[Recorded data]
========

-- ==== Sys2Proof/Proofs/Moves.lean ====
section
/-! SUPPORT. Moves: changes of the part that keep each of its invariants for itself, and the building blocks that are
moves: requests of the port, notices, changes of one cell, changes of the catalogue. -/

namespace Sys2Proof.Machine

/-- Every cell's guard is in form. -/
abbrev GuardsOk (s : State) : Prop := ∀ c, GuardOk (s.cell c)

/-- Every cell's assembler is in form. -/
abbrev AsmsOk (s : State) : Prop := ∀ c, AsmOk (s.cell c)

/-- Every line is in form. -/
abbrev LinesOk (s : State) : Prop := ∀ c, LineOk s.engine.state s.coll.lots (s.cell c)

/-- A change that keeps every invariant, each for itself, and of the port moves the waiting requests alone. -/
structure Moves (s t : State) : Prop where
  asks : Asks s t
  engine : EngineOk s.engine → EngineOk t.engine
  catalogue : CatalogueOk s.coll → CatalogueOk t.coll
  guards : GuardsOk s → GuardsOk t
  asms : AsmsOk s → AsmsOk t
  lines : LinesOk s → LinesOk t

theorem Moves.refl (s : State) : Moves s s := ⟨Asks.refl s, id, id, id, id, id⟩

theorem Moves.trans {s t u : State} (h : Moves s t) (k : Moves t u) : Moves s u where
  asks := h.asks.trans k.asks
  engine := k.engine ∘ h.engine
  catalogue := k.catalogue ∘ h.catalogue
  guards := k.guards ∘ h.guards
  asms := k.asms ∘ h.asms
  lines := k.lines ∘ h.lines

/-- A catalogue with the same lots and plans is as legal. -/
theorem catalogueOk_congr {c d : Collation} (hlots : d.lots = c.lots) (hplans : d.plans = c.plans)
    (h : CatalogueOk c) : CatalogueOk d := by
  unfold CatalogueOk Collation.loaded at h ⊢
  rw [hlots, hplans]
  exact h

/-- Engine control, the cells, the lots and the plans are the same. -/
theorem Moves.of_asks {s t : State} (ha : Asks s t) (hengine : t.engine = s.engine) (hcells : t.cells = s.cells)
    (hlots : t.coll.lots = s.coll.lots) (hplans : t.coll.plans = s.coll.plans) : Moves s t where
  asks := ha
  engine := by rw [hengine]; exact id
  catalogue := catalogueOk_congr hlots hplans
  guards h c := by rw [cell_eq_of_cells hcells]; exact h c
  asms h c := by rw [cell_eq_of_cells hcells]; exact h c
  lines h c := by rw [cell_eq_of_cells hcells, hengine, hlots]; exact h c

theorem moves_portRequest (tr : Transaction) (s : State) (h : PortOk s → TransactionOk tr) :
    Moves s (portRequest tr s) := Moves.of_asks (asks_portRequest tr s h) rfl rfl rfl rfl

theorem moves_notice (s : State) (n : NoticeUnit) : Moves s { s with notice := n } :=
  Moves.of_asks (asks_notice s n) rfl rfl rfl rfl

theorem judgeRoom_frame (s : State) :
    (judgeRoom s).engine = s.engine ∧ (judgeRoom s).cells = s.cells ∧ (judgeRoom s).coll = s.coll := by
  unfold judgeRoom
  split
  · exact ⟨rfl, rfl, rfl⟩
  · split <;> exact ⟨rfl, rfl, rfl⟩

theorem moves_judgeRoom (s : State) : Moves s (judgeRoom s) := by
  obtain ⟨he, hc, hl⟩ := judgeRoom_frame s
  exact Moves.of_asks (asks_judgeRoom s) he hc (by rw [hl]) (by rw [hl])

theorem moves_readConsumed (s : State) : Moves s (readConsumed s) :=
  Moves.of_asks (asks_readConsumed s) rfl rfl rfl rfl

theorem moves_noticePump (s : State) : Moves s (noticePump s) := by
  unfold noticePump
  split
  · exact moves_judgeRoom s
  · exact Moves.refl s

theorem moves_raise (subject : Subject) (d : Detail) (s : State) : Moves s (raise subject d s) :=
  Moves.of_asks (asks_raise subject d s) (by simp) (by simp) (by simp) (by simp)

/-- The race fields alone. -/
theorem moves_of_races {s t : State} (h : SameButRaces s t) : Moves s t := by
  obtain ⟨rs, n, rfl⟩ := h
  exact Moves.of_asks (Asks.of_port_eq rfl rfl id) rfl rfl rfl rfl

/-! ## Changes of one cell -/

theorem guardOk_transmit {eng : EngineState} {lots : List Lot} {cs : CellState} (h : GuardOk cs) :
    GuardOk (transmit eng lots cs) := by
  obtain ⟨⟨ha, hg⟩, hh⟩ := transmit_frame eng lots cs
  unfold GuardOk
  rw [ha, hg, hh]
  exact h

theorem asmOk_transmit {eng : EngineState} {lots : List Lot} {cs : CellState} (h : AsmOk cs) :
    AsmOk (transmit eng lots cs) := by
  obtain ⟨⟨ha, hg⟩, hh⟩ := transmit_frame eng lots cs
  unfold AsmOk BufferOk
  rw [ha, hh]
  exact h

/-- A change of one cell that keeps its column's form. -/
theorem OnCell.moves {c : CellNo} {f : CellState → CellState} {ds : List Occurrence} {s t : State}
    (h : OnCell c f ds s t)
    (hguard : GuardOk (s.cell c) → GuardOk (f (s.cell c))) (hasm : AsmOk (s.cell c) → AsmOk (f (s.cell c)))
    (hline : LineOk s.engine.state s.coll.lots (s.cell c) → LineOk s.engine.state s.coll.lots (f (s.cell c))) :
    Moves s t := by
  have hall : ∀ {P : CellState → Prop}, (P (s.cell c) → P (f (s.cell c))) → (∀ d, P (s.cell d)) → ∀ d, P (t.cell d) := by
    intro P hP hs d
    by_cases hd : d = c
    · subst hd
      rw [h.cell]
      exact hP (hs d)
    · rw [h.others d hd]
      exact hs d
  refine ⟨h.asks, ?_, ?_, hall hguard, hall hasm, ?_⟩
  · rw [h.engine_eq]; exact id
  · rw [h.coll_eq]; exact id
  · unfold LinesOk
    rw [h.engine_eq, h.coll_eq]
    exact hall hline

/-- A change of one cell after which its line looks at its content (R116). -/
theorem OnCell.moves_of_kept {c : CellNo} {f : CellState → CellState} {ds : List Occurrence} {s t : State}
    (h : OnCell c (transmit s.engine.state s.coll.lots ∘ f) ds s t)
    (hk : CellKept s.engine.state (s.cell c) (f (s.cell c))) : Moves s t :=
  h.moves (guardOk_transmit ∘ hk.guard) (asmOk_transmit ∘ hk.asm) fun hl => lineOk_transmit _ _ (hk.line hl.ready)

/-- A cell changed and refreshed. -/
theorem moves_refresh_modCell (c : CellNo) (f : CellState → CellState) (s : State)
    (hk : CellKept s.engine.state (s.cell c) (f (s.cell c))) : Moves s (refresh c (s.modCell c f)) :=
  (onCell_modCell c f s).refreshed.moves_of_kept hk

/-! ## Changes of the catalogue (R114, R125) -/

@[simp] theorem findLot_cons (l : Lot) (lots : List Lot) (k : Word) :
    findLot (l :: lots) k = if l.key = k then some l else findLot lots k := by
  unfold findLot
  rw [List.find?_cons]
  by_cases h : l.key = k
  · simp [h]
  · have : (l.key == k) = false := by simpa using h
    simp [this, h]

theorem findLot_key {lots : List Lot} {k : Word} {l : Lot} (h : findLot lots k = some l) : l.key = k ∧ l ∈ lots := by
  refine ⟨?_, List.mem_of_find?_eq_some h⟩
  simpa using List.find?_some h

/-- A catalogue whose lots of one key are changed in place. -/
abbrev changeLots (key : Word) (f : Lot → Lot) (lots : List Lot) : List Lot :=
  lots.map fun l => if l.key = key then f l else l

theorem findLot_changeLots {key : Word} {f : Lot → Lot} (hf : ∀ l, (f l).key = l.key) (lots : List Lot) (k : Word) :
    findLot (changeLots key f lots) k = (findLot lots k).map fun l => if l.key = key then f l else l := by
  induction lots with
  | nil => rfl
  | cons l lots ih =>
    have hkey : (if l.key = key then f l else l).key = l.key := by split <;> simp [hf]
    rw [changeLots, List.map_cons, findLot_cons, findLot_cons, hkey]
    split
    · rfl
    · exact ih

theorem findLot_changeLots_ne {key k : Word} {f : Lot → Lot} (hf : ∀ l, (f l).key = l.key) (lots : List Lot)
    (h : k ≠ key) : findLot (changeLots key f lots) k = findLot lots k := by
  rw [findLot_changeLots hf]
  cases hl : findLot lots k with
  | none => rfl
  | some l =>
    have hkey : l.key ≠ key := by rw [(findLot_key hl).1]; exact h
    simp [hkey]

theorem findLot_drop (key k : Word) (lots : List Lot) :
    findLot (lots.filter fun l => l.key != key) k = if k = key then none else findLot lots k := by
  induction lots with
  | nil => simp [findLot]
  | cons l lots ih =>
    rw [List.filter_cons]
    by_cases hl : l.key = key
    · subst hl
      rw [if_neg (by simp), ih, findLot_cons]
      by_cases hk : k = l.key
      · simp [hk]
      · simp [hk, Ne.symm hk]
    · rw [if_pos (by simpa using hl), findLot_cons, ih, findLot_cons]
      by_cases hk : l.key = k
      · subst hk
        simp [hl]
      · simp [hk]

theorem findLot_append (lots : List Lot) (l : Lot) (k : Word) :
    findLot (lots ++ [l]) k = (findLot lots k).or (if l.key = k then some l else none) := by
  induction lots with
  | nil => simp [findLot]
  | cons m lots ih =>
    rw [List.cons_append, findLot_cons, findLot_cons, ih]
    split <;> rfl

/-- The reason LOT_FLOOR of a cell depends on its current lot's flag alone (R114). -/
theorem lotFloorHeld_congr {lots lots' : List Lot} {current : Option Word}
    (h : ∀ k ∈ current, (findLot lots' k).any (·.tripped) = (findLot lots k).any (·.tripped)) :
    lotFloorHeld lots' current = lotFloorHeld lots current := by
  cases current with
  | none => rfl
  | some k => exact h k rfl

theorem holdContent_congr {eng eng' : EngineState} {lots lots' : List Lot} {cs : CellState}
    (hrun : (eng' != .running) = (eng != .running))
    (hfloor : lotFloorHeld lots' cs.holds.currentLot = lotFloorHeld lots cs.holds.currentLot) :
    holdContent eng' lots' cs = holdContent eng lots cs := by
  simp only [holdContent, reasonByte, hrun, hfloor]

/-- A line in form stays so under an engine state that hears as much and a catalogue that holds as much. -/
theorem lineOk_congr {eng eng' : EngineState} {lots lots' : List Lot} {cs : CellState}
    (hact : receiverActive eng' cs.line = receiverActive eng cs.line) (hrun : (eng' != .running) = (eng != .running))
    (hfloor : lotFloorHeld lots' cs.holds.currentLot = lotFloorHeld lots cs.holds.currentLot)
    (h : LineOk eng lots cs) : LineOk eng' lots' cs := by
  obtain ⟨hrx, hrate, htx⟩ := h
  refine ⟨?_, hrate, ?_⟩
  · unfold ReceiverOk at hrx ⊢
    rw [hact]
    exact hrx
  · unfold TransmitterOk at htx ⊢
    rw [holdContent_congr hrun hfloor]
    exact htx

/-- Every wafer map of a catalogue is aligned (R128). -/
def MapsOk (lots : List Lot) : Prop := ∀ l ∈ lots, ∀ w ∈ l.wafers, aligned w.map 8 = true

theorem asks_setLots (s : State) {lots : List Lot} (h : MapsOk s.coll.lots → MapsOk lots) : Asks s (s.setLots lots) :=
  Asks.of_port_eq rfl rfl fun ⟨h1, h2, h3, h4, h5, h6, h7⟩ => ⟨h1, h2, h3, h4, h5, h6, h h7⟩

/-- A catalogue that holds every cell as much. -/
theorem moves_setLots (s : State) {lots : List Lot} (hmaps : MapsOk s.coll.lots → MapsOk lots)
    (hcat : CatalogueOk s.coll → CatalogueOk { s.coll with lots := lots })
    (hfloor : ∀ k, (findLot lots k).any (·.tripped) = (findLot s.coll.lots k).any (·.tripped)) :
    Moves s (s.setLots lots) :=
  ⟨asks_setLots s hmaps, id, hcat, id, id, fun h c => lineOk_congr rfl rfl (lotFloorHeld_congr fun k _ => hfloor k) (h c)⟩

========

After locating the line that contains "guard is in form. -/", please copy exactly every line from the start of the records through it, and nothing else.

-- ==== Sys2Proof/Proofs/Moves.lean ====
section
/-! SUPPORT. Moves: changes of the part that keep each of its invariants for itself, and the building blocks that are
moves: requests of the port, notices, changes of one cell, changes of the catalogue. -/

namespace Sys2Proof.Machine

/-- Every cell's guard is in form. -/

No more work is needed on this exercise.